Why investors are cutting exposure to the dollar
According to currency strategists at major financial institutions, the dollar is likely to weaken further next year as monetary-policy divergence becomes more pronounced. While the US is reducing borrowing costs, other economies are offering higher yields, encouraging investors to sell US bonds and reallocate capital toward markets with more attractive interest-rate differentials.
Bloomberg’s consensus forecast suggests that the US dollar index could fall by around 3% by the end of 2026.
“Markets are still underestimating how deep the US rate-cut cycle could be. That leaves significant room for further dollar weakness,” said David Adams, Head of FX Strategy at Morgan Stanley.
Morgan Stanley itself takes an even more cautious view, projecting a roughly 5% decline in the dollar during the first half of 2026.
Politics and the Trump factor
Political considerations may add to the pressure on the US currency. Investors increasingly expect that Donald Trump could push the Federal Reserve toward faster and deeper rate cuts. Historically, Trump’s administration has favored a weaker dollar, seeing it as supportive for US exporters and helpful in narrowing the country’s trade deficit.
Markets are already pricing in two 25-basis-point rate cuts next year. Recent comments from Fed Chair Jerome Powell, who noted that policymakers are debating whether to “cut or pause” rather than hike, briefly calmed markets but also reinforced downside pressure on the dollar.
An opposing view: who still believes in the dollar
Despite the broadly bearish consensus, not all analysts share a negative outlook.
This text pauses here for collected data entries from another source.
-- ==== Sys2Proof/Machine/RangingOps.lean ====
section
/-! DEFINITION. RangingOps: eligibility, the forced queue, the burst, the choice of the next column and the fill tracker (05). -/

namespace Sys2Proof.Machine

open Sys2Proof

/-! ### Fill tracker (R97 to R104) -/

/-- The band recomputed from the estimate as it stands, with the alert of its change (R103, R104). -/
def recomputeBand (c : Column) (s : State) : State :=
  let f := s.fills[c]
  let band := nextBand s.profile.nearFull s.profile.full f.band f.estimate
  raiseIf (bandAlert f.band band) (some c) (s.modFill c fun f => { f with band := band })

/-- OVERFILL for a measured fill of 200 (R99, R102). -/
def raiseOverfill (c : Column) (fill : Nat) (s : State) : State :=
  if fill = 200 then raiseAlert .overfill (some c) s else s

/-- The fill a distance converts to with the column's E and F as they stand (R98). -/
def fillOf (c : Column) (mm : Nat) (s : State) : Nat :=
  convertFill s.profile.columns[c].emptyDistance s.profile.columns[c].fullDistance mm

/-- A successful measurement at the tracker (R99; R102 acts alike). -/
def trackSuccess (c : Column) (mm : Nat) (s : State) : State :=
  let fill := fillOf c mm s
  raiseOverfill c fill (recomputeBand c
    (s.modFill c fun f => { f with estimate := fill, since := 0, doubtful := false }))

/-- A failed burst at the engine: the count rises, and at 3 the ranging is doubtful (R97; log 23). -/
def countFailure (c : Column) (s : State) : State :=
  let n := min 255 (s.ranging.heads[c].failures + 1)
  let s := s.modHead c fun h => { h with failures := n }
  let s := s.modFill c fun f => { f with doubtful := f.doubtful || decide (3 ≤ n) }
  if n = 3 then raiseAlert .rangingFault (some c) s else s

/-- A failed EMPTYING measurement at the tracker: the container has been tipped (R102). -/
def trackEmptied (c : Column) (s : State) : State :=
  recomputeBand c (s.modFill c fun f => { f with estimate := 0, since := 0 })

/-! ### Eligibility and the forced queue (R90 to R93) -/

/-- R90. -/
def eligible (s : State) (c : Column) : Bool :=
  let p := s.sups[c]
  (decide (p.condition = .inService) || decide (p.condition = .outOfService)) &&
    !p.liftOut && !p.hatchOpen && decide (s.access[c].state = .locked) &&
    (decide (s.round.stageOf c = none) || decide (s.round.stageOf c = some .measuring))

/-- A column joins the forced queue at its tail, at most once (R92). -/
def Ranging.enqueue (c : Column) (r : Ranging) : Ranging :=
  if r.queue.contains c then r else { r with queue := r.queue ++ [c] }

/-- A column is put or moved to the head of the forced queue (R93). -/
def Ranging.front (c : Column) (r : Ranging) : Ranging := { r with queue := c :: r.queue.erase c }

def enqueue (c : Column) (s : State) : State := { s with ranging := s.ranging.enqueue c }

def frontRequest (c : Column) (s : State) : State := { s with ranging := s.ranging.front c }

/-- A completed deposit at the tracker: increment, count, band and perhaps a re-measurement (R101). -/
def trackDeposit (c : Column) (s : State) : State :=
  let s := s.modFill c fun f =>
    { f with estimate := min 200 (f.estimate + s.profile.columns[c].increment),
             since := min 255 (f.since + 1) }
  let s := recomputeBand c s
  if s.profile.remeasure ≤ s.fills[c].since then enqueue c s else s

/-! ### The burst (R86, R89, R94, R95) -/

/-- The scan moves on; from column 11 the cycle ends and the scan pause begins (R94, R95). -/
def advancePointer (s : State) : State :=
  if s.ranging.pointer = 11 then
    { s with ranging := { s.ranging with
        pointer := 0, pause := some (s.now + seconds s.profile.scanPause) } }
  else { s with ranging := { s.ranging with pointer := s.ranging.pointer + 1 } }

/-- A burst begins: RSEL selects the column and the blanking distance is read (R86, R87). -/
def startBurst (c : Column) (p : Purpose) (s : State) : State :=
  let b : Burst :=
    { column := c, purpose := p, start := s.now, window := none, results := [],
      blanking := s.profile.blanking }
  { s with ranging := { s.ranging with burst := some b, rsel := c } }

/-- The burst record is removed; the pointer moves on from a SCAN burst (R88, R89, R94). -/
def endBurst (s : State) : State :=
  match s.ranging.burst with
  | none => s
  | some b =>
    let s := { s with ranging := { s.ranging with burst := none } }
    if b.purpose = .scan then advancePointer s else s

/-- A burst on the column is abandoned without a result, and the column is put back into the queue:
at the front for an EMPTYING burst, else at the tail (R89). -/
def abandonBurst (c : Column) (s : State) : State :=
  match s.ranging.burst with
  | none => s
  | some b =>
    if b.column = c then
      if b.purpose = .emptying then frontRequest c (endBurst s) else enqueue c (endBurst s)
    else s

/-- A disabled column's burst is abandoned and its queue entry removed (R106). -/
def dropColumn (c : Column) (s : State) : State :=
  let s :=
    match s.ranging.burst with
    | none => s
    | some b => if b.column = c then endBurst s else s
  { s with ranging := { s.ranging with queue := s.ranging.queue.erase c } }

/-! ### Choosing the next column (R91, R94) -/

/-- The skip counter lowered by one, for an eligible column that is passed (R94). -/
def lowerSkip (c : Column) (s : State) : State := s.modHead c fun h => { h with skip := h.skip - 1 }

/-- The skip counter reloaded: the interval of the band, minus one (R94). -/
def reloadSkip (c : Column) (s : State) : State :=
  s.modHead c fun h => { h with skip := s.profile.interval s.fills[c].band - 1 }

/-- The scan steps on from the pointer until it measures a column or the pause begins; at most twelve
steps, since moving on from column 11 begins the pause (R94, R95). -/
def scanWalk : Nat → State → State
  | 0, s => s
  | fuel + 1, s =>
    let c := s.ranging.pointer
    if eligible s c && decide (s.ranging.heads[c].skip = 0) then
      startBurst c .scan (reloadSkip c s)
    else
      let s := advancePointer (if eligible s c then lowerSkip c s else s)
      if s.ranging.pause.isSome then s else scanWalk fuel s

/-- The free engine chooses: the first eligible column of the forced queue, else a scan step unless
the pause runs, else nothing (R91). It is called once, at the end of an event (log 7). -/
def chooseNext (s : State) : State :=
  if s.ranging.burst.isSome then s
  else
    match s.ranging.queue.find? (eligible s) with
    | some c =>
      startBurst c (if s.round.stageOf c = some .measuring then .emptying else .forced)
        { s with ranging := { s.ranging with queue := s.ranging.queue.erase c } }
    | none => if s.ranging.pause.isSome then s else scanWalk 12 s

/-! ### An event of the part (R91, R107; log 7) -/

/-- The state once a choice still due after a reset has been made (R107, R108). -/
def State.ready (s : State) : State := if s.ranging.choiceDue then chooseNext s else s

/-- A command as one event: a choice still due comes before it (log 7). -/
def event (f : State → State) (s : State) : Host.Outcome State Fault Refusal := .next (f s.ready)

end Sys2Proof.Machine
end

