-- ==== Sys2Proof/Certificates/Slice0/Obligations.lean ====
section
/-! DEFINITION. Obligations: what the rules say the part does, as statements for the provers. -/

open Sys2Proof Sys2Proof.Machine

/-! ### A step -/

/-- A step runs the command at the front of the queue on the state with the queue's rest. -/
def Obligations.StepRunsFrontCommand : Prop :=
  ∀ (c : Instr) (rest : List Instr) (s : State),
    step { s with pending := c :: rest } = exec c { s with pending := rest }

/-- On an empty queue the engine's choice comes first where it is due, then the oldest of what the lines
bring is heard, else one of the events due is taken, whichever it be, else a millisecond passes; a
restart in progress goes on by one block. Where more than 50 ms have passed since the last byte of a
frame in reception, the gap discards it before the late byte is heard (R161). That this is what the part
does there is the model's own choice, log 1, 4, 7, 9 and 18. An event is due when its timer has come to
its moment: the travel, grant and open timers and the latch rest (R7, R71, R72, R73), the ping in hand
at 60, 120 or 180 ms, the end of its window and the scan pause (R86, R87, R95), the supervision timer
while it counts, the settle timer and the transfer watch (R115, R123, R165), the interbyte gap (R161),
and the clock 1,000 ms after its last advance (R45); the soft restart is due from the end of its reply
until it is complete (R173). The form of a timer and the window's last millisecond are the model's own,
log 2, 17 and 22. -/
def Obligations.EmptyQueuePassesOneMillisecond : Prop :=
  (∀ s : State, s.pending = [] →
    (¬s.chosen → step s = .next (chooseNext s)) ∧
    (s.chosen →
      (∀ line h rest, s.arriving = (line, h) :: rest →
        ((∃ r, s.reception line = some r ∧ r.last + 51 ≤ s.now) →
          step s = exec (.interbyteGap line) s) ∧
        ((∀ r, s.reception line = some r → s.now < r.last + 51) →
          step s = arrive line h { s with arriving := rest })) ∧
      (s.arriving = [] → dueEvents s = [] → step s = .next { s with now := s.now + 1 }) ∧
      (s.arriving = [] → dueEvents s ≠ [] → ∃ i ∈ dueEvents s,
        (i ≠ .softRestart → step s = exec i { s with draws := s.draws + 1 }) ∧
        (i = .softRestart → step s = .next (restartNext { s with draws := s.draws + 1 }))))) ∧
  (∀ s : State,
    (∀ c : Column,
      (.latchTravelTimeout c ∈ dueEvents s ↔ ∃ t, s.sups[c].travel = some t ∧ t ≤ s.now) ∧
      (.grantTimerExpiry c ∈ dueEvents s ↔ ∃ t, s.access[c].grantTimer = some t ∧ t ≤ s.now) ∧
      (.openTimerExpiry c ∈ dueEvents s ↔ ∃ t, s.access[c].openTimer = some t ∧ t ≤ s.now) ∧
      (.latchRestExpiry c ∈ dueEvents s ↔ ∃ t, s.access[c].rest = some t ∧ t ≤ s.now)) ∧
    (.ping ∈ dueEvents s ↔ ∃ b, s.ranging.burst = some b ∧ b.window = none ∧
      b.start + 60 * (b.results.length + 1) ≤ s.now) ∧
    (.noEcho ∈ dueEvents s ↔ ∃ b, s.ranging.burst = some b ∧ ∃ w, b.window = some w ∧
      w + 24 ≤ s.now) ∧
    (.scanPauseExpiry ∈ dueEvents s ↔ ∃ t, s.ranging.pause = some t ∧ t ≤ s.now) ∧
    (.supervisionTimerExpiry ∈ dueEvents s ↔
      ∃ t, s.round.supervision = .counting t ∧ t ≤ s.now) ∧
    (.settleTimerExpiry ∈ dueEvents s ↔ ∃ t, s.round.settleTimer = some t ∧ t ≤ s.now) ∧
    (.transferWatchExpiry ∈ dueEvents s ↔
      ∃ x, s.host.transfer = some x ∧ x.watch ≤ s.now) ∧
    (∀ line, .interbyteGap line ∈ dueEvents s ↔
      ∃ r, s.reception line = some r ∧ r.last + 51 ≤ s.now) ∧
    (.clockAdvance ∈ dueEvents s ↔ s.clock.lastAdvance + 1000 ≤ s.now) ∧
    (.softRestart ∈ dueEvents s ↔
      ∃ h, s.host.inHand = some h ∧ h.restart = true ∧ h.sent = true))
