-- ==== Sys2Proof/Laws/State.lean ====
section
/-! SUPPORT. State: what each named update leaves of every field, true by rfl. -/

namespace Sys2Proof.Machine

open Sys2Proof

variable (s : State) (c : Column)

@[simp] theorem State.modSup_now (f : Supervisor → Supervisor) : (s.modSup c f).now = s.now := rfl
@[simp] theorem State.modSup_clock (f : Supervisor → Supervisor) : (s.modSup c f).clock = s.clock := rfl
@[simp] theorem State.modSup_period (f : Supervisor → Supervisor) : (s.modSup c f).period = s.period := rfl
@[simp] theorem State.modSup_profile (f : Supervisor → Supervisor) : (s.modSup c f).profile = s.profile := rfl
@[simp] theorem State.modSup_access (f : Supervisor → Supervisor) : (s.modSup c f).access = s.access := rfl
@[simp] theorem State.modSup_ranging (f : Supervisor → Supervisor) : (s.modSup c f).ranging = s.ranging := rfl
@[simp] theorem State.modSup_fills (f : Supervisor → Supervisor) : (s.modSup c f).fills = s.fills := rfl
@[simp] theorem State.modSup_table (f : Supervisor → Supervisor) : (s.modSup c f).table = s.table := rfl
@[simp] theorem State.modSup_round (f : Supervisor → Supervisor) : (s.modSup c f).round = s.round := rfl
@[simp] theorem State.modSup_journal (f : Supervisor → Supervisor) : (s.modSup c f).journal = s.journal := rfl
@[simp] theorem State.modSup_alerts (f : Supervisor → Supervisor) : (s.modSup c f).alerts = s.alerts := rfl
@[simp] theorem State.modSup_host (f : Supervisor → Supervisor) : (s.modSup c f).host = s.host := rfl
@[simp] theorem State.modSup_reader (f : Supervisor → Supervisor) : (s.modSup c f).reader = s.reader := rfl
@[simp] theorem State.modSup_restarted (f : Supervisor → Supervisor) : (s.modSup c f).restarted = s.restarted := rfl
@[simp] theorem State.modSup_arriving (f : Supervisor → Supervisor) : (s.modSup c f).arriving = s.arriving := rfl
@[simp] theorem State.modSup_draws (f : Supervisor → Supervisor) : (s.modSup c f).draws = s.draws := rfl
@[simp] theorem State.modSup_pending (f : Supervisor → Supervisor) : (s.modSup c f).pending = s.pending := rfl

@[simp] theorem State.modAccess_now (f : Access → Access) : (s.modAccess c f).now = s.now := rfl
@[simp] theorem State.modAccess_clock (f : Access → Access) : (s.modAccess c f).clock = s.clock := rfl
@[simp] theorem State.modAccess_period (f : Access → Access) : (s.modAccess c f).period = s.period := rfl
@[simp] theorem State.modAccess_profile (f : Access → Access) : (s.modAccess c f).profile = s.profile := rfl
@[simp] theorem State.modAccess_sups (f : Access → Access) : (s.modAccess c f).sups = s.sups := rfl
@[simp] theorem State.modAccess_ranging (f : Access → Access) : (s.modAccess c f).ranging = s.ranging := rfl
@[simp] theorem State.modAccess_fills (f : Access → Access) : (s.modAccess c f).fills = s.fills := rfl
@[simp] theorem State.modAccess_table (f : Access → Access) : (s.modAccess c f).table = s.table := rfl
@[simp] theorem State.modAccess_round (f : Access → Access) : (s.modAccess c f).round = s.round := rfl
@[simp] theorem State.modAccess_journal (f : Access → Access) : (s.modAccess c f).journal = s.journal := rfl
@[simp] theorem State.modAccess_alerts (f : Access → Access) : (s.modAccess c f).alerts = s.alerts := rfl
@[simp] theorem State.modAccess_host (f : Access → Access) : (s.modAccess c f).host = s.host := rfl
@[simp] theorem State.modAccess_reader (f : Access → Access) : (s.modAccess c f).reader = s.reader := rfl
@[simp] theorem State.modAccess_restarted (f : Access → Access) : (s.modAccess c f).restarted = s.restarted := rfl
@[simp] theorem State.modAccess_arriving (f : Access → Access) : (s.modAccess c f).arriving = s.arriving := rfl
@[simp] theorem State.modAccess_draws (f : Access → Access) : (s.modAccess c f).draws = s.draws := rfl
@[simp] theorem State.modAccess_pending (f : Access → Access) : (s.modAccess c f).pending = s.pending := rfl

@[simp] theorem State.modFill_now (f : Fill → Fill) : (s.modFill c f).now = s.now := rfl
@[simp] theorem State.modFill_clock (f : Fill → Fill) : (s.modFill c f).clock = s.clock := rfl
@[simp] theorem State.modFill_period (f : Fill → Fill) : (s.modFill c f).period = s.period := rfl
@[simp] theorem State.modFill_profile (f : Fill → Fill) : (s.modFill c f).profile = s.profile := rfl
@[simp] theorem State.modFill_sups (f : Fill → Fill) : (s.modFill c f).sups = s.sups := rfl
@[simp] theorem State.modFill_access (f : Fill → Fill) : (s.modFill c f).access = s.access := rfl
@[simp] theorem State.modFill_ranging (f : Fill → Fill) : (s.modFill c f).ranging = s.ranging := rfl
@[simp] theorem State.modFill_table (f : Fill → Fill) : (s.modFill c f).table = s.table := rfl
@[simp] theorem State.modFill_round (f : Fill → Fill) : (s.modFill c f).round = s.round := rfl
@[simp] theorem State.modFill_journal (f : Fill → Fill) : (s.modFill c f).journal = s.journal := rfl
@[simp] theorem State.modFill_alerts (f : Fill → Fill) : (s.modFill c f).alerts = s.alerts := rfl
@[simp] theorem State.modFill_host (f : Fill → Fill) : (s.modFill c f).host = s.host := rfl
@[simp] theorem State.modFill_reader (f : Fill → Fill) : (s.modFill c f).reader = s.reader := rfl
@[simp] theorem State.modFill_restarted (f : Fill → Fill) : (s.modFill c f).restarted = s.restarted := rfl
@[simp] theorem State.modFill_arriving (f : Fill → Fill) : (s.modFill c f).arriving = s.arriving := rfl
@[simp] theorem State.modFill_draws (f : Fill → Fill) : (s.modFill c f).draws = s.draws := rfl
@[simp] theorem State.modFill_pending (f : Fill → Fill) : (s.modFill c f).pending = s.pending := rfl

@[simp] theorem State.modHead_now (f : Head → Head) : (s.modHead c f).now = s.now := rfl
@[simp] theorem State.modHead_clock (f : Head → Head) : (s.modHead c f).clock = s.clock := rfl
@[simp] theorem State.modHead_period (f : Head → Head) : (s.modHead c f).period = s.period := rfl
@[simp] theorem State.modHead_profile (f : Head → Head) : (s.modHead c f).profile = s.profile := rfl
@[simp] theorem State.modHead_sups (f : Head → Head) : (s.modHead c f).sups = s.sups := rfl
@[simp] theorem State.modHead_access (f : Head → Head) : (s.modHead c f).access = s.access := rfl
@[simp] theorem State.modHead_fills (f : Head → Head) : (s.modHead c f).fills = s.fills := rfl
@[simp] theorem State.modHead_table (f : Head → Head) : (s.modHead c f).table = s.table := rfl
@[simp] theorem State.modHead_round (f : Head → Head) : (s.modHead c f).round = s.round := rfl
@[simp] theorem State.modHead_journal (f : Head → Head) : (s.modHead c f).journal = s.journal := rfl
@[simp] theorem State.modHead_alerts (f : Head → Head) : (s.modHead c f).alerts = s.alerts := rfl
@[simp] theorem State.modHead_host (f : Head → Head) : (s.modHead c f).host = s.host := rfl
@[simp] theorem State.modHead_reader (f : Head → Head) : (s.modHead c f).reader = s.reader := rfl
@[simp] theorem State.modHead_restarted (f : Head → Head) : (s.modHead c f).restarted = s.restarted := rfl
@[simp] theorem State.modHead_arriving (f : Head → Head) : (s.modHead c f).arriving = s.arriving := rfl
@[simp] theorem State.modHead_draws (f : Head → Head) : (s.modHead c f).draws = s.draws := rfl
@[simp] theorem State.modHead_pending (f : Head → Head) : (s.modHead c f).pending = s.pending := rfl

@[simp] theorem State.reach_clock (t : Nat) : (reach t s).clock = s.clock := rfl
@[simp] theorem State.reach_period (t : Nat) : (reach t s).period = s.period := rfl
@[simp] theorem State.reach_profile (t : Nat) : (reach t s).profile = s.profile := rfl
@[simp] theorem State.reach_sups (t : Nat) : (reach t s).sups = s.sups := rfl
@[simp] theorem State.reach_access (t : Nat) : (reach t s).access = s.access := rfl
@[simp] theorem State.reach_ranging (t : Nat) : (reach t s).ranging = s.ranging := rfl
@[simp] theorem State.reach_fills (t : Nat) : (reach t s).fills = s.fills := rfl
@[simp] theorem State.reach_table (t : Nat) : (reach t s).table = s.table := rfl
@[simp] theorem State.reach_round (t : Nat) : (reach t s).round = s.round := rfl
@[simp] theorem State.reach_journal (t : Nat) : (reach t s).journal = s.journal := rfl
@[simp] theorem State.reach_alerts (t : Nat) : (reach t s).alerts = s.alerts := rfl
@[simp] theorem State.reach_host (t : Nat) : (reach t s).host = s.host := rfl
@[simp] theorem State.reach_reader (t : Nat) : (reach t s).reader = s.reader := rfl
@[simp] theorem State.reach_restarted (t : Nat) : (reach t s).restarted = s.restarted := rfl
@[simp] theorem State.reach_arriving (t : Nat) : (reach t s).arriving = s.arriving := rfl
@[simp] theorem State.reach_draws (t : Nat) : (reach t s).draws = s.draws := rfl
@[simp] theorem State.reach_pending (t : Nat) : (reach t s).pending = s.pending := rfl

@[simp] theorem State.reach_now (t : Nat) : (reach t s).now = max s.now t := rfl

@[simp] theorem State.modSup_self (f : Supervisor → Supervisor) : (s.modSup c f).sups[c.val] = f s.sups[c.val] := by
  simp [State.modSup]

/-- The other columns keep their record. -/
theorem State.modSup_other (f : Supervisor → Supervisor) {k : Column} (h : k ≠ c) :
    (s.modSup c f).sups[k.val] = s.sups[k.val] := by
  have h' : c.val ≠ k.val := fun e => h (Fin.ext e.symm)
  simp [State.modSup, h']

@[simp] theorem State.modAccess_self (f : Access → Access) : (s.modAccess c f).access[c.val] = f s.access[c.val] := by
  simp [State.modAccess]

/-- The other columns keep their record. -/
theorem State.modAccess_other (f : Access → Access) {k : Column} (h : k ≠ c) :
    (s.modAccess c f).access[k.val] = s.access[k.val] := by
  have h' : c.val ≠ k.val := fun e => h (Fin.ext e.symm)
  simp [State.modAccess, h']

@[simp] theorem State.modFill_self (f : Fill → Fill) : (s.modFill c f).fills[c.val] = f s.fills[c.val] := by
  simp [State.modFill]

/-- The other columns keep their record. -/
theorem State.modFill_other (f : Fill → Fill) {k : Column} (h : k ≠ c) :
    (s.modFill c f).fills[k.val] = s.fills[k.val] := by
  have h' : c.val ≠ k.val := fun e => h (Fin.ext e.symm)
  simp [State.modFill, h']

@[simp] theorem Ranging.modHead_self (r : Ranging) (f : Head → Head) :
    (r.modHead c f).heads[c.val] = f r.heads[c.val] := by
  simp [Ranging.modHead]

/-- The other columns keep their head. -/
theorem Ranging.modHead_other (r : Ranging) (f : Head → Head) {k : Column} (h : k ≠ c) :
    (r.modHead c f).heads[k.val] = r.heads[k.val] := by
  have h' : c.val ≠ k.val := fun e => h (Fin.ext e.symm)
  simp [Ranging.modHead, h']

end Sys2Proof.Machine
end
Citigroup and Standard Chartered argue that the strength of the US economy—driven in part by rapid advances in artificial intelligence—will continue to attract global investment flows.
“We see scope for a cyclical recovery in the dollar during 2026,” Citigroup’s analysts said in their annual outlook.
According to the bank, technological innovation and resilient economic growth could ultimately outweigh the impact of lower interest rates and provide renewed support for the US currency.